Lots of movies have a battle of wits between a physically powerful enemy and a more clever victim -- but what happens when the enemy has multiple personalities?  This is the set-up for Split, the latest movie from M. Night Shyamalan.

Few movies have ever given so little time to setting up the movie.  Teenager Casey (Anya Taylor-Joy) is at a party with fellow teens Claire (Haley Lu Richardson) and Marcia (Jessica Sula), who think Casey is weird and an outsider.  When they're getting ready to drive home, they're gassed and kidnapped by Kevin (James McAvoy).
The teens wake up, captives in some sort of underground building.  It turns out that Kevin has 23 personalities, ranging from the childing Hedwig, to the prim-and-proper Patricia, and the cleanliness-obsessed Dennis.  Kevin and his multiple selves let the girls know that they're being kept in anticipation of the emergence of a 24th personality, known as "the Beast."  Casey wants to turn the personalities against each other, while the other two teens want to overpower Kevin.  There are also meetings between Kevin and Karen Fletcher (Betty Buckley), Kevin's psychiatrist who thinks his personalities are a form of evolution; and flashbacks to when Casey was a little girl, hunting deer with her father and uncle.

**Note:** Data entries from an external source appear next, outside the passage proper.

/-- A plan control block that disagrees with its complement: the plan's step groups of the period have no commit point (R439, R440). -/
def spoilPlan (s : State) (slot : Nat) : State :=
  s.setSched { s.sched with groups := s.sched.groups.map fun g =>
    if g.slot = slot && g.fate = .running then { g with noCommit := true } else g }

/-- The results of a group's steps by member, from those by column. -/
def byMember (g : StepGroup) (outs : List (Nat × List Byte)) : List (Nat × List Byte) := g.columns.map fun c => outs.getD c (0, [])

/-- The parts of a group have all ended, with their checks, at t_c (R175, R450): its part has passed, and it commits unless a FATAL
source holds the module (R425); a segment that is not the last reports. -/
def groupEnded (s : State) (g : StepGroup) (tc : Nat) (ends : KMap Nat) (outs : List (Nat × List Byte)) : State :=
  let ts := planTiles (planOf s g.slot)
  let all := ts.map fun t => (t, (kfind ends t).getD (tc - s.sched.start))
  let outs := byMember g outs
  let g := { g with ends := all }
  let s := setGroup s g
  let s := if pcbGood s g.slot then s else spoilPlan s g.slot
  let g := { g with noCommit := g.noCommit || !pcbGood s g.slot }
  if !checksPass s g then s
  else
    let g := { g with passed := true, outs := outs }
    let s := setGroup s g
    match (planOf s g.slot).chain with
    | none => tryCommit s g tc
    | some c => if c.index + 1 = c.count then tryCommit s g tc else sendReport s g c.index

/-- STEP_GROUP_COMMIT (R175 to R177, R180, R425): the parts of a group have ended at t_c, with their offsets by tile, the
sampled tokens and the staged output by column. At the period end or later nothing commits (R179). A group whose part has passed
tries its commit again. -/
def execStepGroupCommit (g : BitVec 7) (tc : BitVec 64) (ends : List (Fin 12 × BitVec 32))
    (outs : List (BitVec 32 × List Byte)) (s : State) : Out :=
  .next (match groupOf s g.toNat with
    | some x =>
      let t := max s.clock.now tc.toNat
      if !s.sched.inPeriod || x.fate != .running || s.sched.start + s.sched.len ≤ t then s
      else if x.passed then tryCommit (advanceTo s t) x t
      else
        let s := advanceTo s t
        groupEnded s x t (ends.foldl (fun m e => kinsert m e.1.val e.2.toNat) [])
          (outs.map fun o => (o.1.toNat, o.2))
    | none => s)

end Sys2Proof.Machine
end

Split works, to a point.  James McAvoy is quite good as the multi-faceted Kevin, making us not only believe in the multiple personalities but even that they can converse with each other and remain quite distinct from each other.  However, Anya Taylor-Joy spends almost the whole movie as a blank, emotionless character, making her a less-than-engaging protagonist.  The ending isn't wholly satisfying, and the Shyamalan "twist" is just that this movie is in the same cinematic universe as at least one of his other movies.  Split is uneven.